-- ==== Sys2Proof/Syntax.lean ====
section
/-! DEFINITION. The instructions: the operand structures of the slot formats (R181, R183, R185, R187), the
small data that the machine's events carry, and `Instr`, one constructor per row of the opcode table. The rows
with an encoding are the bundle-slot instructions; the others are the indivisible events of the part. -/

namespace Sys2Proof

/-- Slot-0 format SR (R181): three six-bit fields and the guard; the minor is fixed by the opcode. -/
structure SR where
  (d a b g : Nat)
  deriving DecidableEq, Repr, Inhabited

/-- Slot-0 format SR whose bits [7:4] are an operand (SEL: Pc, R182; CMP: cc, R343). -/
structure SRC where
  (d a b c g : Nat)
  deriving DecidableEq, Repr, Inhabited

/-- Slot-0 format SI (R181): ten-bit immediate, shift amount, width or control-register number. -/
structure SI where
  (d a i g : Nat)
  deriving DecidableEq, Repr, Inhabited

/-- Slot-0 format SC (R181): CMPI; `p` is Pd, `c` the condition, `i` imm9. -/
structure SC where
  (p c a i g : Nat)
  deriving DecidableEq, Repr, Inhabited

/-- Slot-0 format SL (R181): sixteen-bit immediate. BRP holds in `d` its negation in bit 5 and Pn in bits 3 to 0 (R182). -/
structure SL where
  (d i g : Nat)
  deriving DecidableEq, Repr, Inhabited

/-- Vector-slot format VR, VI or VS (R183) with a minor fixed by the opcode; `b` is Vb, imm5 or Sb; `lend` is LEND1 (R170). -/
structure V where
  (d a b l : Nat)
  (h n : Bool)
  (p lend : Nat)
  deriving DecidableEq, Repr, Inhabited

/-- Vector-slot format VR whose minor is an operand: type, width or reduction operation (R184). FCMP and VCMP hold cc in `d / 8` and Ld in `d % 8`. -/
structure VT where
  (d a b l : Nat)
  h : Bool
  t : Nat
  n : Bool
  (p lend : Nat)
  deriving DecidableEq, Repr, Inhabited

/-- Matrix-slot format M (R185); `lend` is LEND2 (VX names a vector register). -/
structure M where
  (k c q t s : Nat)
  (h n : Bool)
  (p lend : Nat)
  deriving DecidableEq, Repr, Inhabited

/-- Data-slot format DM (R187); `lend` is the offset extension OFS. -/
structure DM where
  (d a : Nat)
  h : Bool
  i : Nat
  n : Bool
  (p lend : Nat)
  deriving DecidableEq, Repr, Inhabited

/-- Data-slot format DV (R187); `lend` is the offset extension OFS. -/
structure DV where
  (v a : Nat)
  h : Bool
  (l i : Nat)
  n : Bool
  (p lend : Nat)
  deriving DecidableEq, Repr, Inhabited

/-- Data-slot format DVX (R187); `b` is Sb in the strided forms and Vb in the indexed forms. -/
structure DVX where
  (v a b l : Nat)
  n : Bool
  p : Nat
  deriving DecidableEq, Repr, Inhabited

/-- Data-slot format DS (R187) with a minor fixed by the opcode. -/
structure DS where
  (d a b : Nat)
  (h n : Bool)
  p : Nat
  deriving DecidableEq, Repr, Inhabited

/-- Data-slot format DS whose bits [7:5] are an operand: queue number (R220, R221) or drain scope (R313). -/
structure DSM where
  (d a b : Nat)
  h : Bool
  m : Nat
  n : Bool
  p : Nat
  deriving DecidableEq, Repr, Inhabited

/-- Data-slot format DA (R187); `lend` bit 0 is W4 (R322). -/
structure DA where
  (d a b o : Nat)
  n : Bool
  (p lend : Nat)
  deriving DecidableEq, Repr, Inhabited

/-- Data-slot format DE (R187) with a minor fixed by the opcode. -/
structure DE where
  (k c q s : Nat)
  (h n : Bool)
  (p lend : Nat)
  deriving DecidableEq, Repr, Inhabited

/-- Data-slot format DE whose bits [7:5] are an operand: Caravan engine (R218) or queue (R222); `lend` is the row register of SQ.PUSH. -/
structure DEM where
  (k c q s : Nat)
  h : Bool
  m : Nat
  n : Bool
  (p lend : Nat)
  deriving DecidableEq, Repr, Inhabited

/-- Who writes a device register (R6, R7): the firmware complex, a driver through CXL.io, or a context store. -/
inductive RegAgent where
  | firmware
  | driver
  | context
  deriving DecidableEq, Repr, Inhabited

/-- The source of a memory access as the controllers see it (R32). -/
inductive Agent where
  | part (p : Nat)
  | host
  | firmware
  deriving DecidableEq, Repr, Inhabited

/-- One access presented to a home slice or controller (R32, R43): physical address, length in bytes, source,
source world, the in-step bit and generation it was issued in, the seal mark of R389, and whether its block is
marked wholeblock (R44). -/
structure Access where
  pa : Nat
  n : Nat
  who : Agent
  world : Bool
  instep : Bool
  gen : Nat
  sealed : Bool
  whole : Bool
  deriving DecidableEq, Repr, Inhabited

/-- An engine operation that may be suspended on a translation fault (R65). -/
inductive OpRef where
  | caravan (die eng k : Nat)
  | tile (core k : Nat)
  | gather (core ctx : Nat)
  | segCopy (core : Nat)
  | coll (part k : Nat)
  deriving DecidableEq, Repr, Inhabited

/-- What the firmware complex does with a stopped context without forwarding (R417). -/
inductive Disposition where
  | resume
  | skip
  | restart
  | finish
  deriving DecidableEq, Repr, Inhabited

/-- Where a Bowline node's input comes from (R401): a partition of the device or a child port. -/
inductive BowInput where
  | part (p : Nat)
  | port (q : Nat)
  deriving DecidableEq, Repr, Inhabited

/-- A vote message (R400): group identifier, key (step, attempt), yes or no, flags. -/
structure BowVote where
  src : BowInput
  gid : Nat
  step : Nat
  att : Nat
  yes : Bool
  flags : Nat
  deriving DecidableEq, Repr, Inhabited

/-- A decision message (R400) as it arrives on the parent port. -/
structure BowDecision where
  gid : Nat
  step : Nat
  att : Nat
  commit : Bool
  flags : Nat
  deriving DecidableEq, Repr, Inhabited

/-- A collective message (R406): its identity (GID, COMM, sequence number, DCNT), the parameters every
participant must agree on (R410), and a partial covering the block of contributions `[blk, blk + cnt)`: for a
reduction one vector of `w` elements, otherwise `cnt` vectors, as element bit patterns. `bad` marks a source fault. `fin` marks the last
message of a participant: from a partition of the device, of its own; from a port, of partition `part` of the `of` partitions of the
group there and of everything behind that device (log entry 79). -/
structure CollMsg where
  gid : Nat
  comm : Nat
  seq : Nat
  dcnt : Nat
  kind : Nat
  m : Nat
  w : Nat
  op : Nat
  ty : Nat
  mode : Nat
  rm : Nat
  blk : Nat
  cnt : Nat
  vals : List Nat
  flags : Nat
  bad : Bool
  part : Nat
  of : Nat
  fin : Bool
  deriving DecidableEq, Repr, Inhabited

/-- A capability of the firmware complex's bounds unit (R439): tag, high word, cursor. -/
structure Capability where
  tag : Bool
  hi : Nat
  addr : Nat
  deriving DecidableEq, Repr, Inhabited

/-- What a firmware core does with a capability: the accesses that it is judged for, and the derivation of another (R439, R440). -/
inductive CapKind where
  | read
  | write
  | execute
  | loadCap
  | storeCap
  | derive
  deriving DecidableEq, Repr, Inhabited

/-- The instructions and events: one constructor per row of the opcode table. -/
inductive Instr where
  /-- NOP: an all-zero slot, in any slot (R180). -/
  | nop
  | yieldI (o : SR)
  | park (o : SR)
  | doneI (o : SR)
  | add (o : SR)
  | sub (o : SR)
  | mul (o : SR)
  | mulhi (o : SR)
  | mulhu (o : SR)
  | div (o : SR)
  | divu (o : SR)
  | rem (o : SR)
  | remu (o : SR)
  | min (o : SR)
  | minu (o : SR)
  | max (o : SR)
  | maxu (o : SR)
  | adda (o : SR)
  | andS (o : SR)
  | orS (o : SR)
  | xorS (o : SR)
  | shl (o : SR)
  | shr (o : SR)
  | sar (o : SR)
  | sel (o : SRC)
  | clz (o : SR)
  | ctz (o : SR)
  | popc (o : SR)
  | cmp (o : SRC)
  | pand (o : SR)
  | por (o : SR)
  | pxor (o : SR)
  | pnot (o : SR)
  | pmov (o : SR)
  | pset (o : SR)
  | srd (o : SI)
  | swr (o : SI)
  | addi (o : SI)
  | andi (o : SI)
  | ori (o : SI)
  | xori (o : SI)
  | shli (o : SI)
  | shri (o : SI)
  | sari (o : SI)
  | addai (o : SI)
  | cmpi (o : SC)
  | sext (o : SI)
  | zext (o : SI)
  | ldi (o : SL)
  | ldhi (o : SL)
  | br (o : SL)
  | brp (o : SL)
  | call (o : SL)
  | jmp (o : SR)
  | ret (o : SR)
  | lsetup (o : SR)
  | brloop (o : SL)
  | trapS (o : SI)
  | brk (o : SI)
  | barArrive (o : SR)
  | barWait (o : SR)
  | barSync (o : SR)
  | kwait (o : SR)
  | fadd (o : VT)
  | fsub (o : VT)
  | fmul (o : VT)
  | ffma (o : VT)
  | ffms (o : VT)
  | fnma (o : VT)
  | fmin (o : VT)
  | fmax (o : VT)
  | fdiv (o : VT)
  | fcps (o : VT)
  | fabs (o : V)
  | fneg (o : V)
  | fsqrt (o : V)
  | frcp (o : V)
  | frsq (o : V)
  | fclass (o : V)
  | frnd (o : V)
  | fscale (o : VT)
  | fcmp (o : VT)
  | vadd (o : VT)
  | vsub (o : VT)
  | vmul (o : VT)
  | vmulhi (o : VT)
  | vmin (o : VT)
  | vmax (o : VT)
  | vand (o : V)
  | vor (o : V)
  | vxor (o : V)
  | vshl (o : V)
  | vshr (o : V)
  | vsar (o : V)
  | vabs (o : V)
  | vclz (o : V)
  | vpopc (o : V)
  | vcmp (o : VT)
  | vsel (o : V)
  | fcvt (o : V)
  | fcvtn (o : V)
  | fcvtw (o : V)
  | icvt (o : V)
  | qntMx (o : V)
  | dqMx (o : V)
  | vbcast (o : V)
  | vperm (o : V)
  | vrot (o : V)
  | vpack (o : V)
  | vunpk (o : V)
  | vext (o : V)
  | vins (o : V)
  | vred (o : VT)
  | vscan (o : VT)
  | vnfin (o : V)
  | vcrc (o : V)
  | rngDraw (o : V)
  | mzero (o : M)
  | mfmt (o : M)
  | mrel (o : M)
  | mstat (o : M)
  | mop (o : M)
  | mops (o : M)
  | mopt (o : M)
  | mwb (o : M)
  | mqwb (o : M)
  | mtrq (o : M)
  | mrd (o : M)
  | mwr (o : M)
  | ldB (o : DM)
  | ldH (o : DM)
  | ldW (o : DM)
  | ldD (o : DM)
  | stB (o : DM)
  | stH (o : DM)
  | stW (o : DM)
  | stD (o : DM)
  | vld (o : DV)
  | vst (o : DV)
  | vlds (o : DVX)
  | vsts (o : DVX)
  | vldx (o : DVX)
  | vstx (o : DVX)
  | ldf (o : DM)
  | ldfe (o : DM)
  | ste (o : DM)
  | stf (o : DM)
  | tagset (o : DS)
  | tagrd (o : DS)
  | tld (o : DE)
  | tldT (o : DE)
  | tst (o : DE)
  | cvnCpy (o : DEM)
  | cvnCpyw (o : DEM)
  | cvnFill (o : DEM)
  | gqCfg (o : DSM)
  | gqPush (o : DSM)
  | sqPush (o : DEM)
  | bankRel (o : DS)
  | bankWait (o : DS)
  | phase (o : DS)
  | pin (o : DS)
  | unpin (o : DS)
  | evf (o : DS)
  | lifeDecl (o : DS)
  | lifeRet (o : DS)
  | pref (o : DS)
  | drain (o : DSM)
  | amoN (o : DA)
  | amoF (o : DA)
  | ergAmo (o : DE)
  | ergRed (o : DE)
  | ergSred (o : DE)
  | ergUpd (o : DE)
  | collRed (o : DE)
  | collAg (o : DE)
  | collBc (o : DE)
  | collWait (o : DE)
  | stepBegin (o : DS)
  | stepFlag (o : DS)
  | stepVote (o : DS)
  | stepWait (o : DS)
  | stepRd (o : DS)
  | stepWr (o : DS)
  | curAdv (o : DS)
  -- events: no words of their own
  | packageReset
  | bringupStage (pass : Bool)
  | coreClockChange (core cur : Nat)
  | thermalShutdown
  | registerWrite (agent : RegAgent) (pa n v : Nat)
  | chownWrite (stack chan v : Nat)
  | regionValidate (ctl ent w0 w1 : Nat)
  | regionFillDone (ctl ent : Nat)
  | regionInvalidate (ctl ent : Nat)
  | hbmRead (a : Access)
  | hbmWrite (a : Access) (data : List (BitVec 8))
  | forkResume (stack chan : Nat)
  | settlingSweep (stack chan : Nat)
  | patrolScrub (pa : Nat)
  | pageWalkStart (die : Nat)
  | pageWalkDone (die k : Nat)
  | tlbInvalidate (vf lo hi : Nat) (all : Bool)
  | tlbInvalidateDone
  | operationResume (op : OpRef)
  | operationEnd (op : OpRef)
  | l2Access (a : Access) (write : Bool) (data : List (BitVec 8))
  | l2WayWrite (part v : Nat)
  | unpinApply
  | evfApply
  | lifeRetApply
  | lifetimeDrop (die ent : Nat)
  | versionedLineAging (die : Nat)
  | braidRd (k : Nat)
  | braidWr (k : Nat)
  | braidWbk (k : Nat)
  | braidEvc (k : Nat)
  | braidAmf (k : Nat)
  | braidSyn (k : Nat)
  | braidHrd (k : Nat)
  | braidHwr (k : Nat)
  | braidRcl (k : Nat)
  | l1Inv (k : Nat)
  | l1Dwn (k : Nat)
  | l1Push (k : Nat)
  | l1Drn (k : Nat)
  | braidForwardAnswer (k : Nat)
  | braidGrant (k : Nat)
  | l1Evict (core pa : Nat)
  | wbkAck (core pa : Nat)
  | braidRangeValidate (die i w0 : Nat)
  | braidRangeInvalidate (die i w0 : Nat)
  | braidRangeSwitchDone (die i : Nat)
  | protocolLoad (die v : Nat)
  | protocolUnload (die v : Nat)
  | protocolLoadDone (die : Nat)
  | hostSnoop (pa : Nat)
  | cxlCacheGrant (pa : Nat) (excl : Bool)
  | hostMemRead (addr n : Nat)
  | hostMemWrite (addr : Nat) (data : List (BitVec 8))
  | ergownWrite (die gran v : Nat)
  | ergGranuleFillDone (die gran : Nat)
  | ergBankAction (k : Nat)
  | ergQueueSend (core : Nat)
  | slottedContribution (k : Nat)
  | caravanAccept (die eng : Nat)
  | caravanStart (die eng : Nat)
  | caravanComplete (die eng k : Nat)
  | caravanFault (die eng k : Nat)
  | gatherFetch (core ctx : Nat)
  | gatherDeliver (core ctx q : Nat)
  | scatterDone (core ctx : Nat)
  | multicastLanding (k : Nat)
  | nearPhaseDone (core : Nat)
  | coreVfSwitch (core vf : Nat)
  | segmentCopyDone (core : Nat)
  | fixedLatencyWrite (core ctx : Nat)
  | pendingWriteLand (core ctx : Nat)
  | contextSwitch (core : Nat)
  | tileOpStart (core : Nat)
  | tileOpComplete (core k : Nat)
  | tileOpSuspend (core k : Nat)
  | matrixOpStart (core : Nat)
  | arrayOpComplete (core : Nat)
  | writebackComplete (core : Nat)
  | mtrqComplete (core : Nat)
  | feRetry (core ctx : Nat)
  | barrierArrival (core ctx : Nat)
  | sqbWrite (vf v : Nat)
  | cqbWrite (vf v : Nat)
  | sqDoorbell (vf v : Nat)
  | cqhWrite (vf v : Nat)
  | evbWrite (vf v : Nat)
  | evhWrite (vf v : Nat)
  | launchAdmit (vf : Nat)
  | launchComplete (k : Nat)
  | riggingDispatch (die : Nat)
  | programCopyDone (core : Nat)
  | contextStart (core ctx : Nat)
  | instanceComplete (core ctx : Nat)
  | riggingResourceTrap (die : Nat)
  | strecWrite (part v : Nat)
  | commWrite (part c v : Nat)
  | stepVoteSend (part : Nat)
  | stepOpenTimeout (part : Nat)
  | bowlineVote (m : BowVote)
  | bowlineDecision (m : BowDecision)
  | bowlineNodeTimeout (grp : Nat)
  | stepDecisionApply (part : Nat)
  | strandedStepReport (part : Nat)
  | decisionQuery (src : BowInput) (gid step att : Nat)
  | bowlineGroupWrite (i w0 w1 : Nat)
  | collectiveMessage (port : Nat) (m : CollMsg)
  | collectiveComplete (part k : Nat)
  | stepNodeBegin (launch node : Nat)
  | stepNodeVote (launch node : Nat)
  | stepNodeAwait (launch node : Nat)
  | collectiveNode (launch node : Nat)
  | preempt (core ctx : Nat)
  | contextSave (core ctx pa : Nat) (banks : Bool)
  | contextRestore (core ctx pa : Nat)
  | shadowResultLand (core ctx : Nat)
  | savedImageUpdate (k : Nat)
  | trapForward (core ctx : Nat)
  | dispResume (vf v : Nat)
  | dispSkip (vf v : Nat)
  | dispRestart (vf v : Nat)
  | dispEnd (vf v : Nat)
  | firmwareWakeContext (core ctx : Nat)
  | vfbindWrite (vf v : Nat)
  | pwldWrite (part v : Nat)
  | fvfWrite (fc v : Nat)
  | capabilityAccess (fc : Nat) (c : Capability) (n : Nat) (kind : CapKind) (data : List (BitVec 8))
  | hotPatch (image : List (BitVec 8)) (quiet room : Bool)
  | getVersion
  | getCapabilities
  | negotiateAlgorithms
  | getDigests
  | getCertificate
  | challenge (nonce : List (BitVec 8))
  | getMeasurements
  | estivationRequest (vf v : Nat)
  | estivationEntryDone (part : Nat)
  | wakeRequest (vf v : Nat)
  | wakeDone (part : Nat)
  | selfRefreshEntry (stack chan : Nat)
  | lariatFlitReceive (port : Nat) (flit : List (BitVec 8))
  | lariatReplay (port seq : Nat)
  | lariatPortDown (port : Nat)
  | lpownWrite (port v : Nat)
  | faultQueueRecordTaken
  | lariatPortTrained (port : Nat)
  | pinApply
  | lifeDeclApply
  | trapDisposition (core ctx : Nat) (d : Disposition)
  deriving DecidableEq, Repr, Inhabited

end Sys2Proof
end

■ **Exercise**:
For each line of the entries that contains the word "events", make a copy.

■ **Your solution**:
small data that the machine's events carry, and `Instr`, one constructor per row of the opcode table. The rows
with an encoding are the bundle-slot instructions; the others are the indivisible events of the part. -/
/-- The instructions and events: one constructor per row of the opcode table. -/
  -- events: no words of their own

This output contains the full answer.